Maidenspeech van Stieneke van der Graaf over de begroting van Binnenlandse Zaken

woensdag 15 november 2017 10:15

Bijdrage van ChristenUnie Tweede Kamerlid Stieneke van der Graaf aan de plenaire behandeling van de begroting Binnenlandse Zaken met minister Ollongren van Binnenlandse Zaken en Koninkrijksrelaties en staatssecretaris Knops van Binnenlandse Zaken en Koninkrijksrelaties, Kamerstuknr. 34 775

Mevrouw Van der Graaf (ChristenUnie):
Voorzitter. Dank voor het woord.

Voor wie sta ik hier? Voor wie staan wij hier? Dat is de vraag die ik mijzelf stel nu ik hier voor het eerst namens de ChristenUnie het woord mag voeren. Twee weken geleden werd ik beëdigd als Kamerlid en vandaag mag ik hier al staan, op een voor mij speciale dag. Op 15 maart 2007 werd ik beëdigd als lid van Provinciale Staten in Groningen. Vandaag, op de dag af tien jaar en acht maanden later, is mijn opvolger beëdigd, vanochtend. Daarmee is ook een eind gekomen aan mijn Statenlidmaatschap daar. Het afscheid schiet er nu eventjes bij in, maar als de Kameragenda dat toelaat — dat heb ik deze week al geleerd — dan komt het er hopelijk nog een keertje van.

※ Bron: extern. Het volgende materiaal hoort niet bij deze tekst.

/-- Settles O19: alignment is checked first, of the operand and not of its enabled bytes. -/
theorem misalignedOperandRaisesGP : Obligations.MisalignedOperandRaisesGP := by
  intro i m s hpast hrm halign
  exact exec_of_accessStop hpast hrm (accessStop_misaligned halign)

/-- Settles O20: canonicality comes after alignment and before translation. -/
theorem nonCanonicalOperandRaises : Obligations.NonCanonicalOperandRaises := by
  intro i m s t hpast hrm halign ht hb hcan
  rw [exec_of_accessStop hpast hrm (accessStop_noncanonical halign ht hb hcan), raise_out]
  split <;> rfl

/-- Settles O22: Translate is asked from the lowest byte up. -/
theorem deniedByteRaisesPF : Obligations.DeniedByteRaisesPF := by
  intro i m s t code hpast hrm halign hcan ht hb hpage hbelow
  exact exec_of_accessStop hpast hrm (accessStop_denied halign hcan ht hb hpage hbelow)

/-- Settles O23: the address map is checked before the program text. -/
theorem unmappedOrTextOperandIsRefused : Obligations.UnmappedOrTextOperandIsRefused := by
  intro i m s t hpast hrm halign hbytes ht hb
  have hstop := accessStop_of_translated (stack := usesStack (formOf i) m) halign hbytes
  refine ⟨fun hmap => ?_, fun hmap hwrite htext => ?_⟩
  · exact exec_of_accessStop hpast hrm (hstop.trans (by rw [mapStop_unmapped ht hb hmap]; rfl))
  · refine exec_of_accessStop (st := .refuse .codeWrite) hpast hrm (hstop.trans ?_)
    rw [mapStop_mapped hmap, hwrite, textStop_text ht hb htext]
    rfl

/-! ### Loads and stores -/

/-- Only EVEX forms name a writemask (rules R87, R140). -/
theorem aaa_formOf_narrow {i : Instr} (h : (formOf i).cls ≠ .evex) : (formOf i).aaa = 0#3 := by
  cases i with
  | movapdLoad | movapdLoadRex | movapdStore | movapdStoreRex => rfl
  | vmovapdVex128LoadC5 | vmovapdVex128LoadC4 | vmovapdVex128StoreC5 | vmovapdVex128StoreC4
  | vmovapdVex256LoadC5 | vmovapdVex256LoadC4 | vmovapdVex256StoreC5 | vmovapdVex256StoreC4 => rfl
  | vmovapdEvex128Load | vmovapdEvex256Load | vmovapdEvex512Load
  | vmovapdEvex128Store | vmovapdEvex256Store | vmovapdEvex512Store => exact absurd rfl h

/-- Outside the EVEX class there is no writemask: every byte is enabled (rule R151). -/
theorem enabledByte_narrow {i : Instr} (h : (formOf i).cls ≠ .evex) (s : State) : enabledByte i s = allBytes := by
  funext t
  simp [enabledByte, byteMask, elemMask, aaa_formOf_narrow h]

/-- An operand has 8 bytes to an element (rule R150). -/
theorem operandBytes_eq (i : Instr) : operandBytes i = 8 * vlLanes (formOf i).vl := by
  cases i <;> rfl

theorem operandBytes_le (i : Instr) : operandBytes i ≤ 64 := by
  rw [← vlBytes_formOf]
  cases (formOf i).vl <;> decide

theorem rmSource_mem {i : Instr} {m : MemOperand} (h : rmOperand i = .mem m) (s : State) :
    rmSource (formOf i) s = memReadMasked s.mem (operandAddr i m s) (operandBytes i) (enabledByte i s) := by
  simp only [rmSource, formOf_rm, h, vlBytes_formOf]
  rfl

/-- A load with its enabled bytes accessible completes and writes the register ModRM.reg names (rules R116, R130). -/
theorem load_completes {i : Instr} {m : MemOperand} {s : State} (hload : operandAccess i = .read)
    (hrm : rmOperand i = .mem m) (hready : Ready i s)
    (hacc : Accessible .read (operandAddr i m s) (operandBytes i) (enabledByte i s) s) :
    CompletesWritingReg i s (regOperand i) fun j =>
      lane (destValue (formOf i) s (s.readV (regOperand i))
        (memReadMasked s.mem (operandAddr i m s) (operandBytes i) (enabledByte i s))) j := by
  obtain ⟨hpast, hrange⟩ := hready
  have hstop : stopOf (formOf i) (operandAccess i) s = none :=
    (stopOf_formOf_none_iff i _ s).2 ⟨hpast, fun m' hm' => by rw [hrm] at hm'; cases hm'; rwa [hload]⟩
  refine completesWritingReg_of_exec ((exec_next_iff i s _).2 ⟨hstop, (pcInRange_iff i s).1 hrange, .inl ⟨hload, ?_⟩⟩)
  rw [rmSource_mem hrm, regNum_formOf]

/-- A store with its enabled bytes accessible completes and writes them from the register ModRM.reg names (rules R116,
R130). -/
theorem store_completes {i : Instr} {m : MemOperand} {s : State} (hstore : operandAccess i = .write)
    (hrm : rmOperand i = .mem m) (hready : Ready i s) (hwf : Memory.wf s.mem = true)
    (hacc : Accessible .write (operandAddr i m s) (operandBytes i) (enabledByte i s) s) :
    CompletesWritingMem i s (operandAddr i m s) (operandBytes i) (enabledByte i s) (s.readV (regOperand i)) := by
  obtain ⟨hpast, hrange⟩ := hready
  have hsize := operandBytes_le i
  have hstop : stopOf (formOf i) (operandAccess i) s = none :=
    (stopOf_formOf_none_iff i _ s).2 ⟨hpast, fun m' hm' => by rw [hrm] at hm'; cases hm'; rwa [hstore]⟩
  have hexec := (exec_next_iff i s _).2 ⟨hstop, (pcInRange_iff i s).1 hrange,
    .inr (.inr ⟨m, hstore, (formOf_rm i).trans hrm, rfl⟩)⟩
  rw [vlBytes_formOf, regNum_formOf] at hexec
  refine ⟨_, hexec, ⟨?_, fun a ha => read_memWriteMasked_other _ _ _ _ _ ha⟩, fun u hu hb => ?_⟩
  · rw [length_encode]
  · exact readAt_memWriteMasked_self hwf _ (by omega) _ hu hb

/-- An element of a read without a mask: the 8 bytes there. -/
theorem lane_memRead (m : Memory) (addr : Word) {n j : Nat} (hn : n ≤ 64) (hj : 8 * j + 7 < n) :
    lane (memRead m addr n) j = quadAt m addr j :=
  lane_memReadMasked_enabled m addr hn _ hj fun _ _ => rfl

/-- A load outside the EVEX class puts the operand's elements under what its class keeps or clears (rules R132, R141,
R143). -/
theorem narrowLoad_completes {i : Instr} {m : MemOperand} {s : State} {d : BitVec 5} {kl : Nat}
    (hcls : (formOf i).cls ≠ .evex) (hload : operandAccess i = .read) (hrm : rmOperand i = .mem m)
    (hd : regOperand i = d) (hkl : vlLanes (formOf i).vl = kl) (hready : Ready i s)
    (hacc : Accessible .read (operandAddr i m s) (8 * kl) allBytes s) :
    CompletesWritingReg i s d fun j =>
      if j < kl then quadAt s.mem (operandAddr i m s) j
      else if (formOf i).cls = .legacy then lane (s.readV d) j else 0#64 := by
  subst hd hkl
  rw [← operandBytes_eq] at hacc
  have hbytes := enabledByte_narrow hcls s
  have hsize := operandBytes_le i
  refine (load_completes hload hrm hready (by rwa [hbytes])).congr fun j hj => ?_
  have hquad : j < vlLanes (formOf i).vl →
      lane (memReadMasked s.mem (operandAddr i m s) (operandBytes i) (enabledByte i s)) j =
        quadAt s.mem (operandAddr i m s) j := fun hlt => by
    rw [hbytes]
    exact lane_memRead s.mem _ hsize (by rw [operandBytes_eq]; omega)
  unfold destValue
  cases hc : (formOf i).cls with
  | legacy => exact (lane_keepAbove _ _ _ hj).trans (ite_congr rfl hquad fun _ => rfl)
  | vex => exact (lane_zeroAbove _ _ hj).trans (ite_congr rfl hquad fun _ => rfl)
  | evex => exact absurd hc hcls

/-- A store outside the EVEX class writes all its bytes (rules R133, R142, R144). -/
theorem narrowStore_completes {i : Instr} {m : MemOperand} {s : State} {r : BitVec 5} {n : Nat}
    (hcls : (formOf i).cls ≠ .evex) (hstore : operandAccess i = .write) (hrm : rmOperand i = .mem m)
    (hr : regOperand i = r) (hn : operandBytes i = n) (hready : Ready i s) (hwf : Memory.wf s.mem = true)
    (hacc : Accessible .write (operandAddr i m s) n allBytes s) :
    CompletesWritingMem i s (operandAddr i m s) n allBytes (s.readV r) := by
  subst hr hn
  have hcompletes := store_completes hstore hrm hready hwf (by rwa [enabledByte_narrow hcls s])
  rwa [enabledByte_narrow hcls s] at hcompletes

/-- Settles O29: both forms are legacy loads of two elements. -/
theorem legacyLoad : Obligations.LegacyLoad := by
  intro pre x reg m s i d hform hready hacc
  obtain ⟨rfl, rfl⟩ | ⟨rfl, rfl⟩ := hform <;>
  exact narrowLoad_completes (kl := 2) nofun rfl rfl rfl rfl hready hacc

/-- Settles O30: both forms are legacy stores. -/
theorem legacyStore : Obligations.LegacyStore := by
  intro pre x reg m s i r hform hready hwf hacc
  obtain ⟨rfl, rfl⟩ | ⟨rfl, rfl⟩ := hform <;>
  exact narrowStore_completes nofun rfl rfl rfl rfl hready hwf hacc

/-- Settles O33: each of the four forms is a VEX load of its vector length. -/
theorem vexLoad : Obligations.VexLoad := by
  intro pre v w reg m s i d kl hform hready hacc
  obtain ⟨rfl, rfl, rfl⟩ | ⟨rfl, rfl, rfl⟩ | ⟨rfl, rfl, rfl⟩ | ⟨rfl, rfl, rfl⟩ := hform <;>
  exact narrowLoad_completes nofun rfl rfl rfl rfl hready hacc

/-- Settles O34: each of the four forms is a VEX store of its vector length. -/
theorem vexStore : Obligations.VexStore := by
  intro pre v w reg m s i r n hform hready hwf hacc
  obtain ⟨rfl, rfl, rfl⟩ | ⟨rfl, rfl, rfl⟩ | ⟨rfl, rfl, rfl⟩ | ⟨rfl, rfl, rfl⟩ := hform <;>
  exact narrowStore_completes nofun rfl rfl rfl rfl hready hwf hacc

/-! ### What a load sees -/

/-- Memory that agrees on the enabled bytes is read alike (rule R54). -/
theorem memReadMasked_congr {m m' : Memory} {addr : Word} {n : Nat} {bm : Nat → Bool}
    (h : ∀ t, t < n → bm t = true → readAt m' addr t = readAt m addr t) :
    memReadMasked m' addr n bm = memReadMasked m addr n bm := by
  unfold memReadMasked
  refine congrArg joinBytes (List.map_congr_left fun t ht => ?_)
  split
  · next hb => exact h t (List.mem_range.1 ht) hb
  · rfl

/-- What stops an instruction does not depend on memory: no check reads a byte of it. -/
theorem stopOf_setMem (f : Form) (kind : Access) (s : State) (mem : Memory) :
    stopOf f kind { s with mem := mem } = stopOf f kind s := rfl

/-- Settles O40: of memory the moved value alone depends on it, and only through the enabled bytes. -/
theorem loadsReadOnlyEnabledBytes : Obligations.LoadsReadOnlyEnabledBytes := by
  intro i m s t mem' hload hrm hagree hexec
  have hread : operandAccess i = .read := by simpa [loadForm] using hload
  obtain ⟨hstop, hfits, ⟨-, rfl⟩ | ⟨rm, hwrite, -⟩ | ⟨m', hwrite, -⟩⟩ := (exec_next_iff i s t).1 hexec
  · refine (exec_next_iff i _ _).2 ⟨(stopOf_setMem _ _ s mem').trans hstop, hfits, .inl ⟨hread, ?_⟩⟩
    have hsource : rmSource (formOf i) { s with mem := mem' } = rmSource (formOf i) s := by
      rw [rmSource_mem hrm, rmSource_mem hrm]
      exact memReadMasked_congr hagree
    rw [hsource]
    rfl
  · simp [hread] at hwrite
  · simp [hread] at hwrite

/-- An enabled byte of a register destination is the source's (rule R23). -/
theorem byteOf_destValue (i : Instr) (s : State) (old src : Vec) {p : Nat} (hp : p < operandBytes i)
    (hb : enabledByte i s p = true) : byteOf (destValue (formOf i) s old src) p = byteOf src p := by
  have hlt : p / 8 < vlLanes (formOf i).vl := by rw [operandBytes_eq] at hp; omega
  have h8 : p / 8 < 8 := by have := operandBytes_le i; omega
  have hmask : elemMask (formOf i) s (p / 8) = true := hb
  refine byteOf_eq_of_lane ?_
  unfold destValue
  cases (formOf i).cls with
  | legacy => rw [lane_keepAbove _ _ _ h8, if_pos hlt]
  | vex => rw [lane_zeroAbove _ _ h8, if_pos hlt]
  | evex => rw [lane_blend _ _ _ _ _ h8, if_pos hlt, if_pos hmask]

/-- What a store that completes leaves in memory. -/
theorem store_mem {i : Instr} {m : MemOperand} {s t : State} (hstore : operandAccess i = .write)
    (hrm : rmOperand i = .mem m) (hexec : exec i s = .next t) :
    t.mem = memWriteMasked s.mem (operandAddr i m s) (operandBytes i) (s.readV (regOperand i)) (enabledByte i s) := by
  have hform : (formOf i).rm = .mem m := (formOf_rm i).trans hrm
  obtain ⟨-, -, ⟨hread, -⟩ | ⟨rm, -, hreg, -⟩ | ⟨m', -, hmem, rfl⟩⟩ := (exec_next_iff i s t).1 hexec
  · simp [hstore] at hread
  · cases hform.symm.trans hreg
  · obtain rfl : m = m' := RM.mem.inj (hform.symm.trans hmem)
    rw [vlBytes_formOf, regNum_formOf]
    rfl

Toen ik in 2007 Statenlid werd, wilde ik mijn verantwoordelijkheid in de samenleving oppakken. Ik besef nu dat dit wel heel grote woorden waren voor de rechtenstudent die ik toen was. Maar toch, zo ervoer ik het. Als ik nu op die periode terugkijk, dan komen mij vooral de mensen voor ogen voor wie ik er mocht staan. Ik denk dan aan de ouders die een jeugdzorgaanbieder wilden kiezen die het beste bij hun kind en hun opvoeding paste, en aan de bewoners die wilden delen in de opbrengsten van windmolens vlak bij hun in de buurt. Ik denk aan de uitgeprocedeerde asielzoekers uit Irak die uit protest wekenlang een tentenkamp opsloegen in Ter Apel, maar waar geen stromend water was en aan de vluchtelingen uit Syrië die met alles wat ze nog mee konden nemen een heel eind langs de aardappelvelden moesten lopen, voordat ze bij het aanmeldcentrum in Ter Apel aankwamen. Ze kunnen nu met de bus. Ik denk ook aan de boeren die ruimte wilden om hun bedrijf verder te ontwikkelen, in ruil voor investeringen in duurzaamheid, aan de voedselbanken die het eten gekoeld wilden transporteren en grote voedseltuinen wilden opzetten in de provincie en aan de scholieren die nu met korting naar de school van hun keuze kunnen reizen.

Als ik terugkijk op die periode in Groningen, dan was de aardbeving in Huizinge in 2012 als gevolg van de gaswinning, de zwaarste aardbeving tot nu toe, een keerpunt. Veel mensen zijn de wanhoop nabij. Ze voelen zich onveilig, hebben een groot gevoel van onmacht en weten niet meer waar ze het moeten zoeken. Ze hebben het vertrouwen in de overheid verloren. Daar ligt de opdracht voor de overheid, om te werken aan het herstel van vertrouwen en om mensen weer perspectief te geven. Ik ben bij veel van deze mensen thuis geweest en ik heb hun verhalen gehoord. Toen heb ik pas echt ervaren wat het betekent om volksvertegenwoordiger te zijn: om naast de mensen te staan en om te streven naar recht als er onrecht plaatsvindt. Dat is de drijfveer die ik meeneem naar de Tweede Kamer en ik zie uit naar de samenwerking met u allen.

Vanaf deze plek wil ik ook de nieuwe bewindspersonen van Binnenlandse Zaken en Koninkrijksrelaties van harte feliciteren met hun ambt in het hart van het openbaar bestuur en de democratie. Ik wens hun veel wijsheid en zegen toe bij de uitvoering van hun taken. Ik zie uit naar een goede samenwerking. Ik wens in het bijzonder de minister een goede samenwerking toe met de gemeenten, de provincies en de waterschappen. In de afgelopen jaren hebben zij veel voor hun kiezen gekregen, onder andere met de decentralisaties, en ze hebben niet altijd het gevoel gehad dat er binnen het kabinet voor hun belangen en zorgen werd opgekomen. Daar ligt voor de minister een mooie uitdaging. Ik doe op haar het appel om het openbaar bestuur weer echt te herwaarderen.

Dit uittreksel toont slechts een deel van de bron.